É tarde da noite. Ja virei e revirei de um lado pro outro da cama. Pensei que fosse fome, porem o pudim na geladeira nao fez efeito algum. Talvez fosse calor, mas o banho não resolveu. Fui caminhar, no entanto a vontade ficar em casa me fez dar meia volta e retornar. O problema é que em casa eu fico mais perdida do que na rua.
Deitei de novo, não adiantou, o sono nem se quer passou por mim. De que me adianta olhar as horas? Elas não passam, os minutos parecem eternidades.
A Televisão é estressante, os filmes sem graça e a música parece entediante.
Olhei pro celular na doce ilusão de que ele tocassse e me peguei pensando: Toca por favor!
Que diabos é isso que está acontecendo? Parece que falta alguma coisa em tudo. A noite ta me consumindo. Não tem fim esse penar.
Chega, para com isso! Estamos tentando enganar a quem? Tomou proporções que não podemos mais controlar. Eu to louca pra te ver e sei que você também me quer ao seu lado. Vamo lá, chuta tudo, joga pra cima a vida e vem me abraçar. Cadê você que não tá aqui do meu lado?

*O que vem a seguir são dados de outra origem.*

/-- A free transmitter takes the first frame of class 1; where none waits the console's takes the NOTE owed first, with what the condition holds now; where none is owed the oldest record whose flag for the link is pending, with the link's gap count, unless a record is being sent on the link, or the link is the terminal's and DETACHED or LOST; a busy one is left alone, and with a WRST pending the console's takes class 1 alone (R176, R184, R192, R193). -/
def Obligations.TransmitterChoosesByClass : Prop :=
  ∀ (l : Link) (s : State), s.powered = true →
    ((portOf s l).tx ≠ none → exec (.frameTransmitStart l) s = .next s)
    ∧ ((portOf s l).tx = none →
      (∀ f rest, (portOf s l).queue = f :: rest →
        exec (.frameTransmitStart l) s
          = .next (setPort s l { portOf s l with queue := rest, tx := some { frame := .class1 f, wire := txBytes (.class1 f) } }))
      ∧ ((portOf s l).queue = [] →
        (l = .console ∧ s.wrstPending = true → exec (.frameTransmitStart l) s = .next s)
        ∧ (¬(l = .console ∧ s.wrstPending = true) →
          (∀ n rest c, l = .console → s.attention.owed = n :: rest → s.attention.conditions[n]? = some c →
            exec (.frameTransmitStart l) s = .next { s with
              attention := { s.attention with owed := rest },
              console := { s.console with
                tx := some { frame := .note { condition := n, first := c.first, latest := c.latest, count := c.count },
                             wire := txBytes (.note { condition := n, first := c.first, latest := c.latest, count := c.count }) } } })
          ∧ ((l = .console → s.attention.owed = []) →
            let silent := (∃ x ∈ s.reports.queue, linkFlag l x = .sending) ∨ (l = .terminal ∧ (s.term.state = .detached ∨ s.term.state = .lost))
            (silent ∨ (∀ x ∈ s.reports.queue, linkFlag l x ≠ .pending) → exec (.frameTransmitStart l) s = .next s)
            ∧ ∀ older r newer, ¬silent → s.reports.queue = older ++ r :: newer → (∀ x ∈ older, linkFlag l x ≠ .pending) → linkFlag l r = .pending →
              exec (.frameTransmitStart l) s = .next (setPort
                { s with reports := { s.reports with
                    queue := s.reports.queue.map fun x => if x.serial = r.serial then withLinkFlag l .sending x else x } } l
                { portOf s l with
                  tx := some { frame := .rprt (withLinkFlag l .sending r) (gapOf l s.reports),
                               wire := txBytes (.rprt (withLinkFlag l .sending r) (gapOf l s.reports)) } })))))

/-- When a reply has been sent its slot is free and so is the transmitter; a NOTE, GRNT, HALT or BLKD frees the transmitter alone (R191, R192; log 7). -/
def Obligations.SentFramesFreeTheLink : Prop :=
  (∀ (l : Link) (s : State) (r : Reply) (w : List Byte) (k : Nat), s.powered = true → ¬(l = .console ∧ s.wrstPending = true) →
    (portOf s l).tx = some { frame := .class1 (.reply r), wire := w } → r.slot = some k →
    exec (.replyTransmitComplete l) s
      = .next (setPort s l { portOf s l with tx := none, slots := modAt (portOf s l).slots k fun _ => none }))
  ∧ (∀ (l : Link) (s : State) (r : Reply) (w : List Byte), s.powered = true →
      (portOf s l).tx = some { frame := .class1 (.reply r), wire := w } → r.slot = none →
      exec (.replyTransmitComplete l) s = .next (setPort s l { portOf s l with tx := none }))
  ∧ (∀ (l : Link) (s : State) (u : Unsolicited) (w : List Byte), s.powered = true →
      (portOf s l).tx = some { frame := .class1 (.unsolicited u), wire := w } →
      exec (.replyTransmitComplete l) s = .next (setPort s l { portOf s l with tx := none }))
  ∧ ∀ (l : Link) (s : State) (n : Note) (w : List Byte), s.powered = true →
      (portOf s l).tx = some { frame := .note n, wire := w } →
      exec (.replyTransmitComplete l) s = .next (setPort s l { portOf s l with tx := none })

/-- A delivery lowers the link's gap counter by the carried count and clears the record's flag for the link; with both flags clear the record leaves the queue and the pour gate is told its serial: an outstanding STEP report of that serial becomes none, and a WAITING step is rechecked (R141, R145, R174, R177); a DEPARTURE record that leaves in CLOSING ends the call; with one flag left it stays, but where its console flag is clear and the terminal is DETACHED it is removed without a gap and the call ends (R20, R177). In CLOSING a delivery of a record that CEND removed leaves the DEPARTURE record as it is (R180), and one that is delivered only in a new call lowers its gap counter alone (log 43). -/
def Obligations.DeliveriesClearTheRecord : Prop :=
  (∀ (l : Link) (s : State) (x q : Report) (carried : Nat) (w : List Byte), s.powered = true → s.call ≠ .closing →
    (portOf s l).tx = some { frame := .rprt x carried, wire := w } → s.reports.queue.find? (isSending l) = some q →
    ∃ t, exec (.delivery l) s = .next t ∧ ChangesOnly [portBlock l, .reports, .pour, .engine] s t
      ∧ portOf t l = { portOf s l with tx := none } ∧ gapOf l t.reports = gapOf l s.reports - carried
      ∧
      let cleared := s.reports.queue.map fun y => if isSending l y then withLinkFlag l .clear y else y
      let lowered := withGap l (gapOf l s.reports - carried) s.reports
      let holding := fun (queue : List Report) => setPort { s with reports := { lowered with queue := queue } } l { portOf s l with tx := none }
      ((withLinkFlag l .clear q).consoleFlag = .clear ∧ (withLinkFlag l .clear q).terminalFlag = .clear →
          t.reports.queue = cleared.filter (fun y => y.serial != q.serial)
          ∧
          let left := holding (cleared.filter fun y => y.serial != q.serial)
          t = recheck (if s.pour.outstanding = some q.serial then { left with pour := { left.pour with outstanding := none } } else left))
      ∧ (¬((withLinkFlag l .clear q).consoleFlag = .clear ∧ (withLinkFlag l .clear q).terminalFlag = .clear) → t = holding cleared))
  ∧ (∀ (l : Link) (s : State) (x : Report) (carried : Nat) (w : List Byte), s.powered = true → s.call ≠ .closing →
      (portOf s l).tx = some { frame := .rprt x carried, wire := w } → s.reports.queue.find? (isSending l) = none →
      exec (.delivery l) s
        = .next (setPort { s with reports := withGap l (gapOf l s.reports - carried) s.reports } l { portOf s l with tx := none }))
  ∧ ∀ (l : Link) (s : State) (x q : Report) (carried : Nat) (w : List Byte), s.powered = true → s.call = .closing →
      (portOf s l).tx = some { frame := .rprt x carried, wire := w } → s.reports.queue = [q] → q.kind = .departure →
      let q' := withLinkFlag l .clear q
      let lowered := withGap l (gapOf l s.reports - carried) s.reports
      (isSending l q = true →
        (q'.consoleFlag = .clear → q'.terminalFlag = .clear →
          ∃ t, exec (.delivery l) s = .next t ∧ t.call = .idle ∧ t.reports.queue = [] ∧ t.gauge = { s.gauge with timer := none, round := none }
            ∧
            let left := setPort { s with reports := { lowered with queue := [] } } l { portOf s l with tx := none }
            let told := recheck (if s.pour.outstanding = some q.serial then { left with pour := { left.pour with outstanding := none } } else left)
            t = { told with call := .idle, gauge := { s.gauge with timer := none, round := none } })
        ∧ (q'.consoleFlag = .clear → q'.terminalFlag ≠ .clear → s.term.state = .detached →
          exec (.delivery l) s = .next (setPort { s with
            call := .idle, reports := { lowered with queue := [] }, gauge := { s.gauge with timer := none, round := none } } l { portOf s l with tx := none }))
        ∧ (¬(q'.consoleFlag = .clear ∧ (q'.terminalFlag = .clear ∨ s.term.state = .detached)) →
          exec (.delivery l) s = .next (setPort { s with reports := { lowered with queue := [q'] } } l { portOf s l with tx := none })))
      ∧ (isSending l q = false → ¬(q.consoleFlag = .clear ∧ s.term.state = .detached) →
        exec (.delivery l) s = .next (setPort { s with reports := lowered } l { portOf s l with tx := none }))
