-- ==== Sys2Proof/Tests/Slice0.lean ====
section
/-! SUPPORT. The model's own tests: ill-formed commands that the check refuses, worked values of the spec, and for every statement with hypotheses a state and operands that meet them. -/

namespace Sys2Proof.Tests

open Sys2Proof Sys2Proof.Machine

-- One theorem after the other: the kernel evaluations of this file, waiting for each other, would take a thread each.
set_option Elab.async false

/-! ### Well-formedness: one ill-formed command for each check -/

theorem test_slot_refused : (Instr.popn 8).wellFormed = false ∧ (Instr.popn 7).wellFormed = true := by decide
theorem test_pump_refused :
    (Instr.pumpStopTimerExpiry 0).wellFormed = false ∧ (Instr.pumpStopTimerExpiry 5).wellFormed = false
      ∧ (Instr.pumpStopTimerExpiry 4).wellFormed = true := by decide
theorem test_valve_refused : (Instr.strokeTimerExpiry 29).wellFormed = false ∧ (Instr.strokeTimerExpiry 28).wellFormed = true := by decide
theorem test_order_refused :
    (Instr.stallWindowExpiry 0).wellFormed = false ∧ (Instr.stallWindowExpiry 256).wellFormed = false
      ∧ (Instr.stallWindowExpiry 255).wellFormed = true := by decide
theorem test_step_refused :
    (Instr.holdTimerExpiry 0).wellFormed = false ∧ (Instr.holdTimerExpiry 49).wellFormed = false
      ∧ (Instr.holdTimerExpiry 48).wellFormed = true := by decide

/-! ### Worked values -/

/-- The nine digits, the usual check text of a CRC. -/
def digits : List Byte := [0x31, 0x32, 0x33, 0x34, 0x35, 0x36, 0x37, 0x38, 0x39]

/-- R189's check value. -/
theorem test_crc16_check : crc16 digits = 0x29B1#16 := by decide +kernel
/-- R10's check value. -/
theorem test_crc32_check : crc32 digits = 0xCBF43926#32 := by decide +kernel
/-- R48's roundings midway. -/
theorem test_roundings : roundHalfUp 5 2 = 3 ∧ roundHalfAway (-5) 2 = -3 ∧ roundTrunc (-5) 2 = -2 ∧ roundUp 4 2 = 2 ∧ roundUp 5 2 = 3 := by decide
/-- A sounding table at its points, between them and beyond them (R36). -/
theorem test_volumes : ([0, 50, 100, 150, 200, 300].map fun l => volumeAt [⟨0, 0⟩, ⟨100, 50⟩, ⟨200, 200⟩] l) = [0, 25, 50, 125, 200, 200] := by decide
/-- No row of the table gives bits. -/
theorem test_no_word_spells_a_command : decodeTableWord 8 0 = none ∧ (State.reset.withFetchWord 8 0).pending = [] := by decide +kernel

/-! ### A ship in a calm call -/

/-- A tank on a main, mapped to a channel or not. -/
def tank (m : Main) (c : Option Nat) : TankData :=
  { name := [], main := m, lcg := 100, maxLevel := 10000, minLevel := 100, density := 1025, allowance := 30, channel := c,
    points := [⟨0, 0⟩, ⟨12000, 12000⟩] }

/-- Three tanks, one hold, one frame, two rows. -/
def ship : Profile :=
  { w0 := 5000, x0 := 100, tanks := [tank .port (some 0), tank .port none, tank .stbd (some 1)], holds := [{ name := [], lcg := 90, capacity := 60000 }],
    frames := [{ position := 1, sf0 := 0, bm0 := 0, sfPos := 1000, sfNeg := 1000, hog := 1000, sag := 1000, kS := [], kB := [] }],
    rows := [⟨1000, 500, 100, 100⟩, ⟨90000, 900, 100, 100⟩] }

/-- A live result of band GREEN. -/
def green : EvalResult :=
  { isLive := true, displacement := 5000, lcg := 100, tMean := 500, tAft := 500, tFwd := 500, trim := 0, sf := [], bm := [], sfUtil := [],
    bmUtil := [], draftUtil := 0, trimUtil := 0, peak := 0, peakSource := .draft, band := .green, tableLow := false, tableHigh := false,
    saturated := false, uptime := 0, ballast := 0, cargo := 0 }

/-- The ship in a call with a usable hull and the terminal UP. -/
def calm : State :=
  { State.reset with
    profile := .valid ship
    call := .inCall
    tanks := ship.tanks.map Tank.initial
    hull := { live := some green, stop := .clear, completedAt := some 0 }
    term := { TermLink.initial with state := .up }
    reports := { Reports.initial with counter := some 0 } }

/-- A port whose slot 0 hands over a request. -/
def portWith (r : Request) : Port :=
  { Port.initial with slots := some { request := r, kind := .HQRY, tag := 7#8, phase := .handed, arrival := 0 } :: List.replicate 7 none }

/-- The state with a request in slot 0 of a link. -/
def asking (s : State) (l : Link) (r : Request) : State := setPort s l (portWith r)

/-- Slot 0 hands the request over. -/
theorem asked (s : State) (l : Link) (r : Request) (h : s.powered = true) : Asked (asking s l r) l 0 r := by
  refine ⟨by cases l <;> exact h, handed_eq_some.2 ?_⟩
  cases l <;> exact ⟨_, rfl, rfl, rfl, fun _ j y hy _ _ => by
    match j with
    | 0 => cases hy; exact Nat.le_refl _
    | j + 1 => exact Nat.zero_le _⟩

theorem calm_plantOk : PlantOk calm.plant := by
  unfold PlantOk PumpOk ValveOk MainOk; decide +kernel

theorem calm_settingsOk : SettingsOk calm.settings := by
  unfold SettingsOk; decide +kernel

theorem attentionOk_initial : AttentionOk Attention.initial := by
  refine ⟨rfl, by decide, by decide, fun n c h => ?_⟩
  have hc : c = Condition.initial := List.eq_of_mem_replicate (List.mem_of_getElem? h)
  subst hc
  unfold ConditionOk
  split <;> simp [Condition.initial]

/-- The order laws, entry by entry. -/
theorem ordersOk_of {x : Orders} (h : x.slots.length = 16 ∧ x.windows.length = 4 ∧ (x.slots.filterMap fun o => o.map Order.id).Nodup)
    (ho : ∀ y ∈ x.slots, (y.all fun o => 1 ≤ o.id && o.id ≤ 255 && o.priority ≤ 3 && o.retries ≤ 7 && o.progress ≤ 100) = true) :
    OrdersOk x := by
  refine ⟨h.1, h.2.1, h.2.2, fun o hm => ?_⟩
  have := ho _ hm
  simp only [Option.all_some, Bool.and_eq_true, decide_eq_true_eq] at this
  exact ⟨this.1.1.1.1, this.1.1.1.2, this.1.1.2, this.1.2, this.2⟩

/-- A FILL order for tank 0. -/
def order (id : Nat) (st : OrderState) : Order :=
  { id := id, tank := 0, action := .fill, dest := none, target := .level 5000, priority := 1, retries := 0, manual := false, targetLevel := 5000,
    startMass := 0, toMove := 500, endSource := 500, endDest := none, direction := some .loading, state := st, reason := none, attempts := 0,
    pumps := [], rank := 1, admitted := some 0, started := none, ended := none, moved := 0, progress := 0, stall := none, gaugeLost := false,
    slot := none, clamped := false }

/-- The call with one order. -/
def ordered (o : Order) : State :=
  { calm with orders := { Orders.initial with slots := some o :: List.replicate 15 none } }

theorem ordered_only {o x : Order} (h : some x ∈ (ordered o).orders.slots) : x = o := by
  rcases List.mem_cons.1 h with h | h
  · exact Option.some.inj h
  · cases List.eq_of_mem_replicate h

theorem calm_no_order {x : Order} (h : some x ∈ calm.orders.slots) : False := by
  cases List.eq_of_mem_replicate h

/-- Step 1, into hold 1. -/
def stepIn (st : StepState) : Step :=
  { Step.planned_ 1 1 1000 [] none with state := st, base := some 0, lastTally := some 0 }

/-- The call with a plan of one step. -/
def planned (st : Step) : State := { calm with pour := { calm.pour with plan := [st] } }

/-- The call without a live result. -/
def bandless : State := { calm with hull := Hull.initial }
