-- ==== Sys2Proof/Config.lean ====
section
/-! DEFINITION. The parameters a model takes (00_scope.md R6) and the one free value of the model. -/

namespace Sys2Proof

/-- The implementation parameters of R6. They are plain data inside State, so a statement about every state is a statement
about every value of every parameter (93_implementation_defined.md U4, U5, U7, U17). -/
structure Config where
  /-- `MAX_LIT_COUNT` (R6, R37): the literal-overflow threshold, at least 1. -/
  maxLitCount : Word
  /-- `OVF_SENTINEL` (R6): matchLength and matchOffset of the overflow trailing descriptor. -/
  ovfSentinel : Half
  /-- `TERMINATOR_BYTE` (R6): the byte ENC emits for an empty block. -/
  terminatorByte : Byte
  /-- `TOK_DEPTH` (R6, R36). -/
  tokDepth : Nat
  /-- `LIT_DEPTH` (R6, R36). -/
  litDepth : Nat
  /-- `DESC_DEPTH` (R6, R36). -/
  descDepth : Nat
  /-- `OUT_DEPTH` (R6, R36). -/
  outDepth : Nat
  /-- `SIZE_DEPTH` (R6, R36). -/
  sizeDepth : Nat
  /-- `MIN_BLOCK_SIZE` (R6): host only, the small-block threshold. -/
  minBlockSize : Nat
  /-- `LANES` (R6): host only, the parallel batch width. -/
  lanes : Nat
deriving DecidableEq, Repr

/-- The parameters State.reset has: the defaults of R6, and for the OPEN ones (the five depths and `LANES`) values of the
model's own. DESIGN CHOICE, notes/assumptions/9.md and 10.md; no statement rests on them. -/
def Config.initial : Config where
  maxLitCount := 4096
  ovfSentinel := 777
  terminatorByte := 0
  tokDepth := 16
  litDepth := 65536
  descDepth := 16
  outDepth := 16
  sizeDepth := 1
  minBlockSize := 128
  lanes := 1

/-- `MAX_BLOCK` (R6): the largest block length. -/
def maxBlock : Nat := 65536

/-- `MIN_MATCH` (R6): the implicit minimum match. -/
def minMatch : Nat := 4

/-- `NIBBLE_MAX` (R6): token nibble saturation value and escape threshold. -/
def nibbleMax : Nat := 15

/-- `EXT_UNIT` (R6): the value of a continuation byte. -/
def extUnit : Nat := 255

/-- FREE VALUE (DESIGN CHOICE, notes/assumptions/2.md): which of several enabled agents takes a turn that the agenda does
not fix. 20_memory.md R69 allows any interleaving; nothing in Lean can evaluate this constant. It is applied to the
counter `tick` of State. -/
opaque Config.freeChoice : Nat → Nat

end Sys2Proof
end

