-- ==== Sys2Proof/Decode.lean ====
section
/-! DEFINITION. The decoders of the two units (30_encoding.md R95, R86), total on every word, and the encoder written from
the same tables. -/

namespace Sys2Proof

/-! ### Fields of a MatchToken (R80) -/

/-- `LIT_CHAR`, bits [7:0]. -/
def litChar (w : Word) : Byte := w.extractLsb' 0 8

/-- `RAW_LEN`, bits [15:8]. -/
def rawLen (w : Word) : Byte := w.extractLsb' 8 8

/-- `OFFSET`, bits [31:16]. -/
def tokOffset (w : Word) : Half := w.extractLsb' 16 16

/-- The MatchToken with the three fields of R80. -/
def tokenWord (ch raw : Byte) (off : Half) : Word := off ++ raw ++ ch

/-! ### Fields of a Descriptor (R85) -/

/-- literalRunLength, `desc[63:32]`. -/
def descL (d : DWord) : Word := d.extractLsb' 32 32

/-- matchOffset, `desc[31:16]`. -/
def descOFF (d : DWord) : Half := d.extractLsb' 16 16

/-- matchLength, `desc[15:0]`. -/
def descML (d : DWord) : Half := d.extractLsb' 0 16

/-- `pack(L, ML, OFF)` of R85. -/
def pack (L : Word) (ML OFF : Half) : DWord := L ++ OFF ++ ML

/-! ### The decoders -/

/-- R95, in the priority order of opcode_table.json. `ceiling` is DIV's own condition `litCount >= MAX_LIT_COUNT`, which
alone tells MATCH_OVF (R123) from MATCH (R122): a word is decoded together with the state of the unit (R3).
DEDUCED, safe: notes/assumptions/12.md. -/
def decodeToken (ceiling : Bool) (w : Word) : Instr :=
  if rawLen w = 0 then .lit (litChar w) (tokOffset w)
  else if rawLen w = 1 then .badLen1 (litChar w) (tokOffset w)
  else if rawLen w = 2 ∨ rawLen w = 3 then .badLen23 ((rawLen w).extractLsb' 0 1) (litChar w) (tokOffset w)
  else if tokOffset w = 0 then .matchZeroOff (litChar w) (rawLen w)
  else if ceiling then .matchOvf (litChar w) (rawLen w) (tokOffset w)
  else .matchTok (litChar w) (rawLen w) (tokOffset w)

/-- R86, in its order: END, LITONLY, OVFSENT, MATCHSEQ. -/
def decodeDesc (sentinel : Half) (d : DWord) : Instr :=
  if d = 0 then .endDesc
  else if descML d = 0 ∧ descOFF d = 0 then .litOnly (descL d)
  else if descML d = sentinel ∧ descOFF d = sentinel then .ovfSent (descL d)
  else .matchSeq (descL d) (descML d) (descOFF d)

/-- The decoder over the three sources. Every token, every descriptor and every command operand decodes (R83: every other
32-bit value is a LIT or a MATCH; R86: every 64-bit word belongs to exactly one class). -/
def decode (c : Config) (ceiling : Bool) : InputWord → Instr
  | .token w => decodeToken ceiling w
  | .desc d => decodeDesc c.ovfSentinel d
  | .command n => .start n

/-- Why bits from outside are no instruction word. -/
inductive DecodeReject where
  /-- No channel that a unit decodes has elements of this width (R63: TOK has 32 bits and DESC 64, and no rule reads part of
  an element). -/
  | noChannelOfWidth (nbits : Nat)
deriving DecidableEq, Repr

/-- The decoder on raw bits: 32 bits are a MatchToken, 64 a Descriptor, every other width is rejected by name. -/
def decodeBits (c : Config) (ceiling : Bool) (nbits w : Nat) : Except DecodeReject Instr :=
  if nbits = 32 then .ok (decode c ceiling (.token (BitVec.ofNat 32 w)))
  else if nbits = 64 then .ok (decode c ceiling (.desc (BitVec.ofNat 64 w)))
  else .error (.noChannelOfWidth nbits)

/-- The instruction the decoder reads from the bits of a table row, under the parameters of State.reset. Words move whole
over the channels (R63), so bit k of the table is bit k of the word. A 32-bit word is read below the ceiling, so a MATCH_OVF
row's word gives MATCH, and START, a host command, is no word at all (notes/assumptions/12.md and 13.md). -/
def decodeTableWord (nbits w : Nat) : Option Instr :=
  match decodeBits Config.initial false nbits w with
  | .ok i => some i
  | .error _ => none

/-! ### The encoder -/

/-- The word of an instruction, from R80 to R86 and the match and mask columns of opcode_table.json. -/
def encode (c : Config) : Instr → InputWord
  | .lit ch off => .token (tokenWord ch 0 off)
  | .badLen1 ch off => .token (tokenWord ch 1 off)
  | .badLen23 x ch off => .token (tokenWord ch ((1 : BitVec 7) ++ x) off)
  | .matchZeroOff ch raw => .token (tokenWord ch raw 0)
  | .matchTok ch raw off => .token (tokenWord ch raw off)
  | .matchOvf ch raw off => .token (tokenWord ch raw off)
  | .endDesc => .desc 0
  | .litOnly L => .desc (pack L 0 0)
  | .ovfSent L => .desc (pack L c.ovfSentinel c.ovfSentinel)
  | .matchSeq L ML OFF => .desc (pack L ML OFF)
  | .start n => .command n

end Sys2Proof
end

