-- ==== Sys2Proof/Certificates/Slice0/Obligations.lean ====
section
/-! DEFINITION. The statements for the provers. Each docstring names the rules of spec/ that the statement formalises. A next
state is written out as a record update of `s`, so what it does not name is unchanged: that is the frame. -/

open Sys2Proof Sys2Proof.Machine Sys2Proof.Safety

/-! ### Encodings -/

/-- R80 to R86, R95: the decoder gives back every well-formed instruction from its word, with every operand at every value.
MATCH and MATCH_OVF share a word class, so the unit's own ceiling condition must be the row's. -/
def Obligations.DecodeInvertsEncode : Prop :=
  ∀ (c : Config) (ceiling : Bool) (i : Instr), i.wf c = true →
    (∀ ch raw off, i = .matchTok ch raw off → ceiling = false) →
    (∀ ch raw off, i = .matchOvf ch raw off → ceiling = true) →
    decode c ceiling (encode c i) = i

/-- R80 to R86: the encoder gives back every word of every source from the instruction it decodes to: no bit is dropped. -/
def Obligations.EncodeInvertsDecode : Prop :=
  ∀ (c : Config) (ceiling : Bool) (w : InputWord), encode c (decode c ceiling w) = w

/-- R80 to R83, R95: the class of a token by the numbers its bit fields hold. That a match token met at the ceiling is the row
MATCH_OVF is R122, R123 and R265 (notes/assumptions/12.md). -/
def Obligations.TokenClassesByNumber : Prop :=
  ∀ (ceiling : Bool) (w : Word),
    let ch : Byte := BitVec.ofNat 8 (w.toNat % 256)
    let raw := w.toNat / 256 % 256
    let off := w.toNat / 65536
    (raw = 0 → decodeToken ceiling w = .lit ch (BitVec.ofNat 16 off)) ∧
    (raw = 1 → decodeToken ceiling w = .badLen1 ch (BitVec.ofNat 16 off)) ∧
    (raw = 2 → decodeToken ceiling w = .badLen23 0 ch (BitVec.ofNat 16 off)) ∧
    (raw = 3 → decodeToken ceiling w = .badLen23 1 ch (BitVec.ofNat 16 off)) ∧
    (4 ≤ raw → off = 0 → decodeToken ceiling w = .matchZeroOff ch (BitVec.ofNat 8 raw)) ∧
    (4 ≤ raw → 1 ≤ off →
      decodeToken ceiling w =
        if ceiling then .matchOvf ch (BitVec.ofNat 8 raw) (BitVec.ofNat 16 off)
        else .matchTok ch (BitVec.ofNat 8 raw) (BitVec.ofNat 16 off))

/-- R85, R86: the class of a descriptor by the numbers its bit fields hold, tested in the order END, LITONLY, OVFSENT,
MATCHSEQ. -/
def Obligations.DescriptorClassesByNumber : Prop :=
  ∀ (sentinel : Half) (d : DWord),
    let L := d.toNat / 2 ^ 32
    let OFF := d.toNat / 2 ^ 16 % 2 ^ 16
    let ML := d.toNat % 2 ^ 16
    decodeDesc sentinel d =
      if L = 0 ∧ ML = 0 ∧ OFF = 0 then .endDesc
      else if ML = 0 ∧ OFF = 0 then .litOnly (BitVec.ofNat 32 L)
      else if ML = sentinel.toNat ∧ OFF = sentinel.toNat then .ovfSent (BitVec.ofNat 32 L)
      else .matchSeq (BitVec.ofNat 32 L) (BitVec.ofNat 16 ML) (BitVec.ofNat 16 OFF)

/-- R85: pack(L, ML, OFF). -/
def Obligations.DescriptorPacking : Prop :=
  ∀ (L : Word) (ML OFF : Half),
    pack L ML OFF = (L.setWidth 64 <<< 32) ||| (OFF.setWidth 64 <<< 16) ||| ML.setWidth 64 ∧
    (pack L ML OFF).extractLsb' 32 32 = L ∧ (pack L ML OFF).extractLsb' 16 16 = OFF ∧
    (pack L ML OFF).extractLsb' 0 16 = ML

/-- 95_test_vectors.md sections 2 and 5 (from R81 to R83, R86): some words written out and the instruction each stands for. -/
def Obligations.WordsOfTheVectors : Prop :=
  decodeTableWord 32 0x00000041 = some (.lit 0x41 0) ∧
  decodeTableWord 32 0xABCD0041 = some (.lit 0x41 0xABCD) ∧
  decodeTableWord 32 0x00000100 = some (.badLen1 0 0) ∧
  decodeTableWord 32 0x00050300 = some (.badLen23 1 0 5) ∧
  decodeTableWord 32 0x00000400 = some (.matchZeroOff 0 4) ∧
  decodeTableWord 32 0x000309FF = some (.matchTok 0xFF 9 3) ∧
  decodeTableWord 64 0 = some .endDesc ∧
  decodeTableWord 64 0x0000000100000000 = some (.litOnly 1) ∧
  decodeTableWord 64 0x0000100003090309 = some (.ovfSent 4096) ∧
  decodeTableWord 64 0x0000000300030005 = some (.matchSeq 3 5 3)

/-! ### The record format -/

/-- R87: the token byte's two codes. -/
def Obligations.TokenByteCodes : Prop :=
  ∀ (L : Word) (ML : Half), (tokenByte L ML).toNat = 16 * min L.toNat 15 + min ML.toNat 15

/-- R88, R89: the length escape law, for a literal run length L and, the same, for a matchLength. -/
def Obligations.LengthEscapeLaw : Prop :=
  ∀ x : Nat,
    (x < 15 → ext x = []) ∧
    (15 ≤ x →
      (ext x).length = (x - 15) / 255 + 1 ∧
      (∀ k, k < (x - 15) / 255 → (ext x)[k]? = some 255) ∧
      ∃ b : Byte, (ext x)[(x - 15) / 255]? = some b ∧ b.toNat = (x - 15) % 255)

/-- R92: a reader of OUT finds in a record its literal bytes, match length and offset and the bytes after it, and the record
has the length of R92's formula. A literal-only record is the block's last. -/
def Obligations.ReaderRecoversRecord : Prop :=
  ∀ (L : Word) (ML OFF : Half) (lits rest : List Byte), lits.length = L.toNat → (ML = 0 ∧ OFF = 0 → rest = []) →
    (record L ML OFF lits).length = recordLength L ML OFF ∧
    readRecord (record L ML OFF lits ++ rest) =
      some (⟨lits, if ML = 0 ∧ OFF = 0 then none else some (ML.toNat, OFF.toNat)⟩, rest)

Você sempre me vem com historinhas de "preciso de força". Caralhooo, eu to aqui te esperando, quer mais força que isso? Eu to aqui! E quando eu não estiver mais?
Poxaa, da pra respeitar o meu louco querer? É pecado querer ficar perto? Querer beijos sem trégua e sete mil léguas sem descançar? Faz o que tem que ser feito, deixa de ver a vida passar na tua frente e dar tchau.
Até quando você vai fazer isso, ver a vida passar e te dar tchau?
Foda-se o mundo, eu to admitindo e pedindo: Vem pra cá!
Eu sei, tô fudida, mas o que é que tem, joguei tudo pra cima da cerca de arame farpado e que se exploda o mundo.
Eu tô aqui, so num sei por quanto tempo.
Até Breve,
Ass.: A Dona das Gotas de Marfim.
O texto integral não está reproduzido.